Activity
Report how many lines in the entries below hold the word "change". Your answer is that number alone.

***

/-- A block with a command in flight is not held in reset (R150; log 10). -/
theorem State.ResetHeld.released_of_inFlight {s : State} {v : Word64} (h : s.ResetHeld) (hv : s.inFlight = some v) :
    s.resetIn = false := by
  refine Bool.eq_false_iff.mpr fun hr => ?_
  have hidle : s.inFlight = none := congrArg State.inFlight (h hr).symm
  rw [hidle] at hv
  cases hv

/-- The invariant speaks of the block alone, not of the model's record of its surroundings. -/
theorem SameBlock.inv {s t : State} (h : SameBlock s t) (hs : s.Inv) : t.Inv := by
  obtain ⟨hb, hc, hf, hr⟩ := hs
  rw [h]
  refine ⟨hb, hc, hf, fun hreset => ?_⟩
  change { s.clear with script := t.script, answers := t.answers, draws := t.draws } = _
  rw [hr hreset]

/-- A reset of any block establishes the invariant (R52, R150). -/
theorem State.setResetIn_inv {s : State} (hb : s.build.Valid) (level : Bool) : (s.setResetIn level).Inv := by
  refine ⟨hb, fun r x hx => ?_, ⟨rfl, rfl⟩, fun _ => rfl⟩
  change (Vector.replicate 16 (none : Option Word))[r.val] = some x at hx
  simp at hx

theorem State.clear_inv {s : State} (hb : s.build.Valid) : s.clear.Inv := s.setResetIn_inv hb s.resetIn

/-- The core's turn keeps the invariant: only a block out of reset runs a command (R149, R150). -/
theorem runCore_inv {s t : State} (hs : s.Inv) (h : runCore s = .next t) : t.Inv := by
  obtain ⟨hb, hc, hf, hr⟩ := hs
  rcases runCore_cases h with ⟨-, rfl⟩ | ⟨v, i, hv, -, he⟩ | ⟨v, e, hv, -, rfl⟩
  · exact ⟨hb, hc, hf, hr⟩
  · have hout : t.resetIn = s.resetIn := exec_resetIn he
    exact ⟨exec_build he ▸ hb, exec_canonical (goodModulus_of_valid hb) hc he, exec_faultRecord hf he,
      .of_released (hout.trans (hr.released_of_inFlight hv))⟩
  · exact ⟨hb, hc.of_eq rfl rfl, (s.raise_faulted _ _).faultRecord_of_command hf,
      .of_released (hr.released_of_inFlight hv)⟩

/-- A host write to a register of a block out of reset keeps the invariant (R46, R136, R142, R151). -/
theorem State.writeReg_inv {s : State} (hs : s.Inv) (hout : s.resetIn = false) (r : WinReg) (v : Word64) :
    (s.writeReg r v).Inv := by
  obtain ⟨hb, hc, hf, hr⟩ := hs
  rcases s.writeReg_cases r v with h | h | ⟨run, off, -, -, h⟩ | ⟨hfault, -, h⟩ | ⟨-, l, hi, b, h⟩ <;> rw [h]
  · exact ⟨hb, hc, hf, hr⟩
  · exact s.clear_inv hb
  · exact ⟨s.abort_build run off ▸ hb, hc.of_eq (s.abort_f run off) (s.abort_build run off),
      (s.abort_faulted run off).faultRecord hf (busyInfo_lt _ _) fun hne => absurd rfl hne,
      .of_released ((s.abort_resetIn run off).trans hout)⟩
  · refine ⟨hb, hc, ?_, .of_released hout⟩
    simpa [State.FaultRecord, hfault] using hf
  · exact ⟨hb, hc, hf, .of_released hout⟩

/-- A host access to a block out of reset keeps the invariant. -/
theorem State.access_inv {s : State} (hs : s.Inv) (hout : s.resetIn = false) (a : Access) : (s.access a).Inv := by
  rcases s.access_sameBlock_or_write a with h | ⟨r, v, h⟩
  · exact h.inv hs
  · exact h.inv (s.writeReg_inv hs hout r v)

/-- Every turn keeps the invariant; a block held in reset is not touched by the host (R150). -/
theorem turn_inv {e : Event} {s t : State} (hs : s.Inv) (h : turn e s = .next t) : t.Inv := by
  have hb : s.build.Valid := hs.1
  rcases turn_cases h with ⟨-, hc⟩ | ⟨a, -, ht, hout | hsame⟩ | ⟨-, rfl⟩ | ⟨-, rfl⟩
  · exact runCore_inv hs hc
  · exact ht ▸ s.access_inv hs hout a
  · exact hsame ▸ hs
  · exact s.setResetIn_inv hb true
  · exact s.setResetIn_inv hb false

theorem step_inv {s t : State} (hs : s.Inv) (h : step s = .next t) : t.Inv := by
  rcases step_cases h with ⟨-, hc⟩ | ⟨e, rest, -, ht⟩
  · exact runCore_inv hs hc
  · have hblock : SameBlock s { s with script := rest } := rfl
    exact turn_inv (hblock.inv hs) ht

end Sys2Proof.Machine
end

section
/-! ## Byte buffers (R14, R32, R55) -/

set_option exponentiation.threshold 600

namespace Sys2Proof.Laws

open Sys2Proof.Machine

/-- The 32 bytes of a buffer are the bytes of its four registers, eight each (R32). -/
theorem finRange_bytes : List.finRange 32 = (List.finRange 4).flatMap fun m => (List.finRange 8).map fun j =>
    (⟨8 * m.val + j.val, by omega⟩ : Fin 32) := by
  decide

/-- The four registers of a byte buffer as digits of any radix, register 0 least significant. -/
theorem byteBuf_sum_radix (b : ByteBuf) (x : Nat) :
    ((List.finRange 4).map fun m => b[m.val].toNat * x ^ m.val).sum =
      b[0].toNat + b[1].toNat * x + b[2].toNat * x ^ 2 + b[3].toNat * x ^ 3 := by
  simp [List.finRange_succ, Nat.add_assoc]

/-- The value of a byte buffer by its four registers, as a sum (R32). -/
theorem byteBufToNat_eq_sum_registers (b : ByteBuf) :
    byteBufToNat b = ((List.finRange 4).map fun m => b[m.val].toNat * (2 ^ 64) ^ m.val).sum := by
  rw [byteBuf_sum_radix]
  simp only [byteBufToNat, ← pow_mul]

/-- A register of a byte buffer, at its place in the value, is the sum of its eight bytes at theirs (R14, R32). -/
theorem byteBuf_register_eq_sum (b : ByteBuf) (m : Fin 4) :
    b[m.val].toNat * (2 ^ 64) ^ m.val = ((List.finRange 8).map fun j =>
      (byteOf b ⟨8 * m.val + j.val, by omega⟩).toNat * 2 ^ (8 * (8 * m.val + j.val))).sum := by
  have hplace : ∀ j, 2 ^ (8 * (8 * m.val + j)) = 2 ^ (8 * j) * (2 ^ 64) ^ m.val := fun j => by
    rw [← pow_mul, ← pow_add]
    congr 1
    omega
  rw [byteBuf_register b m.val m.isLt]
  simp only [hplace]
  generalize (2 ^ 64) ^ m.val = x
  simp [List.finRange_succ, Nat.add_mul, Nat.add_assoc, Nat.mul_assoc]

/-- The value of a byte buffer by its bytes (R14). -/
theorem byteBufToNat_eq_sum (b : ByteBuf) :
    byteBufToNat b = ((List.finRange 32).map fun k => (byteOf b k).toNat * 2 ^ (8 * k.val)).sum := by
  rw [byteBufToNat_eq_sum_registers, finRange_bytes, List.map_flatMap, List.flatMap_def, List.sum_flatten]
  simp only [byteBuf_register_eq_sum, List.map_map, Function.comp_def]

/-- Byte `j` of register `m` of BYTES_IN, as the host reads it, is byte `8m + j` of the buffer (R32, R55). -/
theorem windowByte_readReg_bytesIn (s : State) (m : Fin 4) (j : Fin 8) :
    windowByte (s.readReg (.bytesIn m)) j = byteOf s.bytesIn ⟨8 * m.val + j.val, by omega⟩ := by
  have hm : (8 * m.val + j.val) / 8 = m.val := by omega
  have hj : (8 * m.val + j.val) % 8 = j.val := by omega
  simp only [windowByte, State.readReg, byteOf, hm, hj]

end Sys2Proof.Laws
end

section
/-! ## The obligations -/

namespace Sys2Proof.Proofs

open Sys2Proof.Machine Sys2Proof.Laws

***

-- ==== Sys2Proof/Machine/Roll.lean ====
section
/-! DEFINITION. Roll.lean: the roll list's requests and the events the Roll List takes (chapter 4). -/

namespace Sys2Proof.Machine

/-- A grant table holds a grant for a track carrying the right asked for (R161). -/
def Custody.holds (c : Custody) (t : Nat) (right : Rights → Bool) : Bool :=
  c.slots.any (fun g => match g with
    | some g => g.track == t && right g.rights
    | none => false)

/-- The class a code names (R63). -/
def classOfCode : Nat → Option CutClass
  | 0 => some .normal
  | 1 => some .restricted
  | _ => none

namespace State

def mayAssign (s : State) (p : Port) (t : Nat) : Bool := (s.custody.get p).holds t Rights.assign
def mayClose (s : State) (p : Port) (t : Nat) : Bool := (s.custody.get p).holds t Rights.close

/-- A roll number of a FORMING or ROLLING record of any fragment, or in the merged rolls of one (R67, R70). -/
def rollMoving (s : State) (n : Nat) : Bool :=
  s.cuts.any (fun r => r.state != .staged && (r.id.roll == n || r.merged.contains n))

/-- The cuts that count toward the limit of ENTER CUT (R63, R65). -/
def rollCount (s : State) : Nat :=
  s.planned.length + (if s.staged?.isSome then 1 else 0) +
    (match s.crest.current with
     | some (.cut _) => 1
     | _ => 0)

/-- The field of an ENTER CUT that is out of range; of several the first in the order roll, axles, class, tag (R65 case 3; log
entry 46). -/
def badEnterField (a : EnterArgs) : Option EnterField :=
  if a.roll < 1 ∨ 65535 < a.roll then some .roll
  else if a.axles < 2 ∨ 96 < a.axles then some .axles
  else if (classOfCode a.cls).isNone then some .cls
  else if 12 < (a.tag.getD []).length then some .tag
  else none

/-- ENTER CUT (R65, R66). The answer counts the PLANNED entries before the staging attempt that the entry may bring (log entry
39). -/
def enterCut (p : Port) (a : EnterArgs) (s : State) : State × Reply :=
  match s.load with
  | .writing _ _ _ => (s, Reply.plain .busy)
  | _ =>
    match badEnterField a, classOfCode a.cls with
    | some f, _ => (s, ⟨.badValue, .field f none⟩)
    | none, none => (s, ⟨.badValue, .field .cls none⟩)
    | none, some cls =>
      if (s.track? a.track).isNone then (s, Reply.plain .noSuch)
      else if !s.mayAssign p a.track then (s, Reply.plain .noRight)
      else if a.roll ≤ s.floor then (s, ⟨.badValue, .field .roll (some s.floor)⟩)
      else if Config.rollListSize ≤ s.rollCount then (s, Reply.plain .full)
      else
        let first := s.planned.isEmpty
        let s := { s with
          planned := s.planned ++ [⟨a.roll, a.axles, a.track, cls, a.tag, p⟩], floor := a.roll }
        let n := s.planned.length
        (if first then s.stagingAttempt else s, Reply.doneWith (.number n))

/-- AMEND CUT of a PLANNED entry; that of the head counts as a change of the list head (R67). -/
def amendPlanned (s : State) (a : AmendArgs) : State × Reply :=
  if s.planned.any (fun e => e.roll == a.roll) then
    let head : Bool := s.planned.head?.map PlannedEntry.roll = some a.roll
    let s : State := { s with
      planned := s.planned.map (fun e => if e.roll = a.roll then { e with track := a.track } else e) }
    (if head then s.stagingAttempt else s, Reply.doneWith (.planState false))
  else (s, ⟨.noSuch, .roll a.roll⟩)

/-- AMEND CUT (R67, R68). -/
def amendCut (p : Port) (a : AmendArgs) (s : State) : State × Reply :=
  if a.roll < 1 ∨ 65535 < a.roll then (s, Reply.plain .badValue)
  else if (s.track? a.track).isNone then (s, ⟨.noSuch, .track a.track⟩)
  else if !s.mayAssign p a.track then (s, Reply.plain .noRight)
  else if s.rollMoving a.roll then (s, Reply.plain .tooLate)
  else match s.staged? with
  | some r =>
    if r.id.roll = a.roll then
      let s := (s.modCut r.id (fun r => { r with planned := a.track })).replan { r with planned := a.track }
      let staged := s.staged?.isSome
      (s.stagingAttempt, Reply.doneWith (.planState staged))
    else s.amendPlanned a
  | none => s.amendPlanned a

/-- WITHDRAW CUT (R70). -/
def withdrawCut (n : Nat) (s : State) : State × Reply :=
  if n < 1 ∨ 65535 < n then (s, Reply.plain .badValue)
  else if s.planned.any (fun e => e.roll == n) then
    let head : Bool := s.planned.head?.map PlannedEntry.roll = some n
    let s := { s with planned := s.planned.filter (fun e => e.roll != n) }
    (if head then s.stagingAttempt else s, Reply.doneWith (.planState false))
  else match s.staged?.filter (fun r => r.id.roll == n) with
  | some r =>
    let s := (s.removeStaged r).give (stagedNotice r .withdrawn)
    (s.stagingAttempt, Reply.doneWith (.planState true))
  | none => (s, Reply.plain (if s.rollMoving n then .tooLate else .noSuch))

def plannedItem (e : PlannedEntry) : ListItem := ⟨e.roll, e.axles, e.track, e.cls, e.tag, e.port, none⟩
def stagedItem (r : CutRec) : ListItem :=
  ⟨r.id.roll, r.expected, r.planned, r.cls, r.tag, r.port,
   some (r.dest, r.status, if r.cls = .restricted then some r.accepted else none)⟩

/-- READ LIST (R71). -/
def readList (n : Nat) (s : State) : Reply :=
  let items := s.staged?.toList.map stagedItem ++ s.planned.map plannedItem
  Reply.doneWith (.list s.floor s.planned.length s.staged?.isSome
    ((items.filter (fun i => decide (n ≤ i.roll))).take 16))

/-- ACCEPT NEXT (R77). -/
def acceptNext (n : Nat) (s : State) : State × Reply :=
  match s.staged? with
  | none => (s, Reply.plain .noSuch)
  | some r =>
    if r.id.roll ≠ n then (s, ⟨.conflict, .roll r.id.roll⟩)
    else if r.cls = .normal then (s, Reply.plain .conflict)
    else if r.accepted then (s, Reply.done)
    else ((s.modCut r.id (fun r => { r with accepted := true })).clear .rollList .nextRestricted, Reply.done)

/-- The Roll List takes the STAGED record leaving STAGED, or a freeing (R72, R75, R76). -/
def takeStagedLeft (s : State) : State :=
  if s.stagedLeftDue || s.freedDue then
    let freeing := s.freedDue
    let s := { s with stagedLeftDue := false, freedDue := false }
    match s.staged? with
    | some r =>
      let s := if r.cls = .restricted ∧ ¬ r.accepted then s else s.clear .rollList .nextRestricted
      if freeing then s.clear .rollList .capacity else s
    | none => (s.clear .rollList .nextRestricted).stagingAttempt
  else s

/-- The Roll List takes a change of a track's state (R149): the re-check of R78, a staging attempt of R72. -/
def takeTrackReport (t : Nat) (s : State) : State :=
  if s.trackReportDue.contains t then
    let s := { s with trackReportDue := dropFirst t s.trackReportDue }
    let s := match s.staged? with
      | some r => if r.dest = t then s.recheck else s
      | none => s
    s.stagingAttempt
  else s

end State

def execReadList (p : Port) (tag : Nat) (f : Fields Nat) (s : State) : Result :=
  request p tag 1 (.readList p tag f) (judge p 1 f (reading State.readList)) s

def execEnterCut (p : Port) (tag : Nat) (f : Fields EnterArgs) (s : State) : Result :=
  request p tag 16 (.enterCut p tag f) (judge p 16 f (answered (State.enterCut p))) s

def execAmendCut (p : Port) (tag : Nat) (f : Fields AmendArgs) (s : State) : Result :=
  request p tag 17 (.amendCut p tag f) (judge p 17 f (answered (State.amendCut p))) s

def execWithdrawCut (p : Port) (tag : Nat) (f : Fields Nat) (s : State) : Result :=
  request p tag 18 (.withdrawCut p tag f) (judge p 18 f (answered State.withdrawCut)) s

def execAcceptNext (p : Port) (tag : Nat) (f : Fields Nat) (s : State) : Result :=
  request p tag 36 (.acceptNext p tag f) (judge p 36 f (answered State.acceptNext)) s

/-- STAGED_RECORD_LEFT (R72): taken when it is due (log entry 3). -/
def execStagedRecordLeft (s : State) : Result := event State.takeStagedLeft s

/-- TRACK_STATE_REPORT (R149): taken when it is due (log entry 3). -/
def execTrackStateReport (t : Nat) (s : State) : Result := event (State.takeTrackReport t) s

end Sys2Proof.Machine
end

***

Result for this exercise
4